● **DIRECTIONS FOR THIS TASK**
Could you retype the entries exactly as they are?

● **EXCERPTED RECORDS**
@[simp ↓] theorem deliverHeldCan_keeps (s : State) (f : HeldFrame) {A : Part → Bool} {r0 : State} (h_s : Keeps A r0 s)
    (p_links : A .links = true := by first | assumption | rfl) (p_sec : A .sec = true := by first | assumption | rfl)
    (p_storage : A .storage = true := by first | assumption | rfl) : Keeps A r0 (deliverHeldCan s f) := by
  unfold deliverHeldCan
  split <;> simp (maxDischargeDepth := 60) [SameBut, SameLists, *]

@[simp ↓] theorem recordFrame_keeps (n : Nat) (f : CanRx) (s : State) {A : Part → Bool} {r0 : State} (h_s : Keeps A r0 s)
    (p_pair : A .pair = true := by first | assumption | rfl) : Keeps A r0 (recordFrame n f s) := by simp (maxDischargeDepth := 60) [recordFrame, SameBut, SameLists, *]

@[simp ↓] theorem execCanFrameReceive_keeps (n : Nat) (frame : CanRx) (s : State) {A : Part → Bool} {r0 : State} (h_s : Keeps A r0 s)
    (p_links : A .links = true := by first | assumption | rfl) (p_sec : A .sec = true := by first | assumption | rfl) (p_pair : A .pair = true := by first | assumption | rfl)
    (p_tally : A .tally = true := by first | assumption | rfl) (p_inject : A .inject = true := by first | assumption | rfl)
    (p_storage : A .storage = true := by first | assumption | rfl) : OutKeeps A r0 (execCanFrameReceive n frame s) := by
  unfold execCanFrameReceive
  repeat' first
    | (simp +contextual (maxDischargeDepth := 60) [SameBut, SameLists, *]; done)
    | (rename_i e; have e := congrArg Prod.snd e; dsimp only at e; subst e)
    | split
    | (refine keeps_foldl (fun _ _ _ => ?_) ?_)
    | dsimp only

@[simp ↓] theorem canSentFrame_keeps (n : Nat) (f : CanFrame) (s : State) {A : Part → Bool} {r0 : State} (h_s : Keeps A r0 s)
    (p_sawyer : A .sawyer = true := by first | assumption | rfl) (p_links : A .links = true := by first | assumption | rfl)
    (p_ranger : A .ranger = true := by first | assumption | rfl) : Keeps A r0 (canSentFrame n f s) := by
  unfold canSentFrame
  extract_lets s1 s2
  have h1 : Keeps A r0 s1 := canCount_keeps _ _ _ _ (State.modCan_keeps _ _ _ h_s)
  have h2 : Keeps A r0 s2 := State.clearOnce_keeps _ _ _ _ _ h1
  clear_value s2
  split
  · exact frameSent_keeps _ (keeps_sawyer h2 p_sawyer _)
  · exact h2

@[simp ↓] theorem canRetry_keeps (n : Nat) (f : CanFrame) (failed : Bool) (s : State) {A : Part → Bool} {r0 : State} (h_s : Keeps A r0 s)
    (p_links : A .links = true := by first | assumption | rfl) : Keeps A r0 (canRetry n f failed s) := by simp (maxDischargeDepth := 60) [canRetry, SameBut, SameLists, *]

@[simp ↓] theorem canAckError_keeps (n : Nat) (s : State) {A : Part → Bool} {r0 : State} (h_s : Keeps A r0 s)
    (p_links : A .links = true := by first | assumption | rfl)
    (p_ranger : A .ranger = true := by first | assumption | rfl) : Keeps A r0 (canAckError n s) := by simp (maxDischargeDepth := 60) [canAckError, SameBut, SameLists, *]

@[simp ↓] theorem canFailed_keeps (n : Nat) (f : CanFrame) (noAck : Bool) (s : State) {A : Part → Bool} {r0 : State} (h_s : Keeps A r0 s)
    (p_links : A .links = true := by first | assumption | rfl)
    (p_ranger : A .ranger = true := by first | assumption | rfl) : Keeps A r0 (canFailed n f noAck s) := by simp (maxDischargeDepth := 60) [canFailed, SameBut, SameLists, *]

@[simp ↓] theorem execCanTransmitAttempt_keeps (n : Nat) (result : CanResult) (s : State) {A : Part → Bool} {r0 : State} (h_s : Keeps A r0 s)
    (p_sawyer : A .sawyer = true := by first | assumption | rfl) (p_links : A .links = true := by first | assumption | rfl) (p_pair : A .pair = true := by first | assumption | rfl)
    (p_ranger : A .ranger = true := by first | assumption | rfl) (p_tally : A .tally = true := by first | assumption | rfl)
    (p_inject : A .inject = true := by first | assumption | rfl) : OutKeeps A r0 (execCanTransmitAttempt n result s) := by
  unfold execCanTransmitAttempt
  repeat' first
    | (simp +contextual (maxDischargeDepth := 60) [SameBut, SameLists, *]; done)
    | (rename_i e; have e := congrArg Prod.snd e; dsimp only at e; subst e)
    | split
    | (refine keeps_foldl (fun _ _ _ => ?_) ?_)
    | dsimp only

@[simp ↓] theorem execBusOff_keeps (n : Nat) (s : State) {A : Part → Bool} {r0 : State} (h_s : Keeps A r0 s)
    (p_links : A .links = true := by first | assumption | rfl) (p_ranger : A .ranger = true := by first | assumption | rfl) : OutKeeps A r0 (execBusOff n s) := by
  unfold execBusOff
  simp +contextual (maxDischargeDepth := 60) [SameBut, SameLists, *]

@[simp ↓] theorem startRecovery_keeps (n : Nat) (s : State) {A : Part → Bool} {r0 : State} (h_s : Keeps A r0 s)
    (p_links : A .links = true := by first | assumption | rfl) : Keeps A r0 (startRecovery n s) := by simp [startRecovery, *]

@[simp ↓] theorem execBusOffRecoveryDelay_keeps (n : Nat) (s : State) {A : Part → Bool} {r0 : State} (h_s : Keeps A r0 s)
    (p_links : A .links = true := by first | assumption | rfl) : OutKeeps A r0 (execBusOffRecoveryDelay n s) := by simp (maxDischargeDepth := 60) [execBusOffRecoveryDelay, SameBut, SameLists, *]

@[simp ↓] theorem execBusOffRecoveryComplete_keeps (n : Nat) (s : State) {A : Part → Bool} {r0 : State} (h_s : Keeps A r0 s)
    (p_links : A .links = true := by first | assumption | rfl)
    (p_ranger : A .ranger = true := by first | assumption | rfl) : OutKeeps A r0 (execBusOffRecoveryComplete n s) := by simp (maxDischargeDepth := 60) [execBusOffRecoveryComplete, SameBut, SameLists, *]

@[simp ↓] theorem execRoleStrapChanged_keeps (s : State) {A : Part → Bool} {r0 : State} (h_s : Keeps A r0 s)
    (p_ranger : A .ranger = true := by first | assumption | rfl) : OutKeeps A r0 (execRoleStrapChanged s) := by simp (maxDischargeDepth := 60) [execRoleStrapChanged, SameBut, SameLists, *]

@[simp ↓] theorem canReplyFrame_keeps (n ch : Nat) (data : Bytes) (s : State) {A : Part → Bool} {r0 : State} (h_s : Keeps A r0 s)
    (p_links : A .links = true := by first | assumption | rfl) (p_sec : A .sec = true := by first | assumption | rfl)
    (p_storage : A .storage = true := by first | assumption | rfl) : Keeps A r0 (canReplyFrame n ch data s) := by simp [canReplyFrame, *]

end Sys2Proof.Machine
end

● **RESPONSE TO THE EXERCISE**
@[simp ↓] theorem deliverHeldCan_keeps (s : State) (f : HeldFrame) {A : Part → Bool} {r0 : State} (h_s : Keeps A r0 s)
    (p_links : A .links = true := by first | assumption | rfl) (p_sec : A .sec = true := by first | assumption | rfl)
    (p_storage : A .storage = true := by first | assumption | rfl) : Keeps A r0 (deliverHeldCan s f) := by
  unfold deliverHeldCan
  split <;> simp (maxDischargeDepth := 60) [SameBut, SameLists, *]

@[simp ↓] theorem recordFrame_keeps (n : Nat) (f : CanRx) (s : State) {A : Part → Bool} {r0 : State} (h_s : Keeps A r0 s)
    (p_pair : A .pair = true := by first | assumption | rfl) : Keeps A r0 (recordFrame n f s) := by simp (maxDischargeDepth := 60) [recordFrame, SameBut, SameLists, *]

@[simp ↓] theorem execCanFrameReceive_keeps (n : Nat) (frame : CanRx) (s : State) {A : Part → Bool} {r0 : State} (h_s : Keeps A r0 s)
    (p_links : A .links = true := by first | assumption | rfl) (p_sec : A .sec = true := by first | assumption | rfl) (p_pair : A .pair = true := by first | assumption | rfl)
    (p_tally : A .tally = true := by first | assumption | rfl) (p_inject : A .inject = true := by first | assumption | rfl)
    (p_storage : A .storage = true := by first | assumption | rfl) : OutKeeps A r0 (execCanFrameReceive n frame s) := by
  unfold execCanFrameReceive
  repeat' first
    | (simp +contextual (maxDischargeDepth := 60) [SameBut, SameLists, *]; done)
    | (rename_i e; have e := congrArg Prod.snd e; dsimp only at e; subst e)
    | split
    | (refine keeps_foldl (fun _ _ _ => ?_) ?_)
    | dsimp only

@[simp ↓] theorem canSentFrame_keeps (n : Nat) (f : CanFrame) (s : State) {A : Part → Bool} {r0 : State} (h_s : Keeps A r0 s)
    (p_sawyer : A .sawyer = true := by first | assumption | rfl) (p_links : A .links = true := by first | assumption | rfl)
    (p_ranger : A .ranger = true := by first | assumption | rfl) : Keeps A r0 (canSentFrame n f s) := by
  unfold canSentFrame
  extract_lets s1 s2
  have h1 : Keeps A r0 s1 := canCount_keeps _ _ _ _ (State.modCan_keeps _ _ _ h_s)
  have h2 : Keeps A r0 s2 := State.clearOnce_keeps _ _ _ _ _ h1
  clear_value s2
  split
  · exact frameSent_keeps _ (keeps_sawyer h2 p_sawyer _)
  · exact h2

@[simp ↓] theorem canRetry_keeps (n : Nat) (f : CanFrame) (failed : Bool) (s : State) {A : Part → Bool} {r0 : State} (h_s : Keeps A r0 s)
    (p_links : A .links = true := by first | assumption | rfl) : Keeps A r0 (canRetry n f failed s) := by simp (maxDischargeDepth := 60) [canRetry, SameBut, SameLists, *]

@[simp ↓] theorem canAckError_keeps (n : Nat) (s : State) {A : Part → Bool} {r0 : State} (h_s : Keeps A r0 s)
    (p_links : A .links = true := by first | assumption | rfl)
    (p_ranger : A .ranger = true := by first | assumption | rfl) : Keeps A r0 (canAckError n s) := by simp (maxDischargeDepth := 60) [canAckError, SameBut, SameLists, *]

@[simp ↓] theorem canFailed_keeps (n : Nat) (f : CanFrame) (noAck : Bool) (s : State) {A : Part → Bool} {r0 : State} (h_s : Keeps A r0 s)
    (p_links : A .links = true := by first | assumption | rfl)
    (p_ranger : A .ranger = true := by first | assumption | rfl) : Keeps A r0 (canFailed n f noAck s) := by simp (maxDischargeDepth := 60) [canFailed, SameBut, SameLists, *]

@[simp ↓] theorem execCanTransmitAttempt_keeps (n : Nat) (result : CanResult) (s : State) {A : Part → Bool} {r0 : State} (h_s : Keeps A r0 s)
    (p_sawyer : A .sawyer = true := by first | assumption | rfl) (p_links : A .links = true := by first | assumption | rfl) (p_pair : A .pair = true := by first | assumption | rfl)
    (p_ranger : A .ranger = true := by first | assumption | rfl) (p_tally : A .tally = true := by first | assumption | rfl)
    (p_inject : A .inject = true := by first | assumption | rfl) : OutKeeps A r0 (execCanTransmitAttempt n result s) := by
  unfold execCanTransmitAttempt
  repeat' first
    | (simp +contextual (maxDischargeDepth := 60) [SameBut, SameLists, *]; done)
    | (rename_i e; have e := congrArg Prod.snd e; dsimp only at e; subst e)
    | split
    | (refine keeps_foldl (fun _ _ _ => ?_) ?_)
    | dsimp only

@[simp ↓] theorem execBusOff_keeps (n : Nat) (s : State) {A : Part → Bool} {r0 : State} (h_s : Keeps A r0 s)
    (p_links : A .links = true := by first | assumption | rfl) (p_ranger : A .ranger = true := by first | assumption | rfl) : OutKeeps A r0 (execBusOff n s) := by
  unfold execBusOff
  simp +contextual (maxDischargeDepth := 60) [SameBut, SameLists, *]

@[simp ↓] theorem startRecovery_keeps (n : Nat) (s : State) {A : Part → Bool} {r0 : State} (h_s : Keeps A r0 s)
    (p_links : A .links = true := by first | assumption | rfl) : Keeps A r0 (startRecovery n s) := by simp [startRecovery, *]

@[simp ↓] theorem execBusOffRecoveryDelay_keeps (n : Nat) (s : State) {A : Part → Bool} {r0 : State} (h_s : Keeps A r0 s)
    (p_links : A .links = true := by first | assumption | rfl) : OutKeeps A r0 (execBusOffRecoveryDelay n s) := by simp (maxDischargeDepth := 60) [execBusOffRecoveryDelay, SameBut, SameLists, *]

@[simp ↓] theorem execBusOffRecoveryComplete_keeps (n : Nat) (s : State) {A : Part → Bool} {r0 : State} (h_s : Keeps A r0 s)
    (p_links : A .links = true := by first | assumption | rfl)
    (p_ranger : A .ranger = true := by first | assumption | rfl) : OutKeeps A r0 (execBusOffRecoveryComplete n s) := by simp (maxDischargeDepth := 60) [execBusOffRecoveryComplete, SameBut, SameLists, *]

@[simp ↓] theorem execRoleStrapChanged_keeps (s : State) {A : Part → Bool} {r0 : State} (h_s : Keeps A r0 s)
    (p_ranger : A .ranger = true := by first | assumption | rfl) : OutKeeps A r0 (execRoleStrapChanged s) := by simp (maxDischargeDepth := 60) [execRoleStrapChanged, SameBut, SameLists, *]

@[simp ↓] theorem canReplyFrame_keeps (n ch : Nat) (data : Bytes) (s : State) {A : Part → Bool} {r0 : State} (h_s : Keeps A r0 s)
    (p_links : A .links = true := by first | assumption | rfl) (p_sec : A .sec = true := by first | assumption | rfl)
    (p_storage : A .storage = true := by first | assumption | rfl) : Keeps A r0 (canReplyFrame n ch data s) := by simp [canReplyFrame, *]

end Sys2Proof.Machine
end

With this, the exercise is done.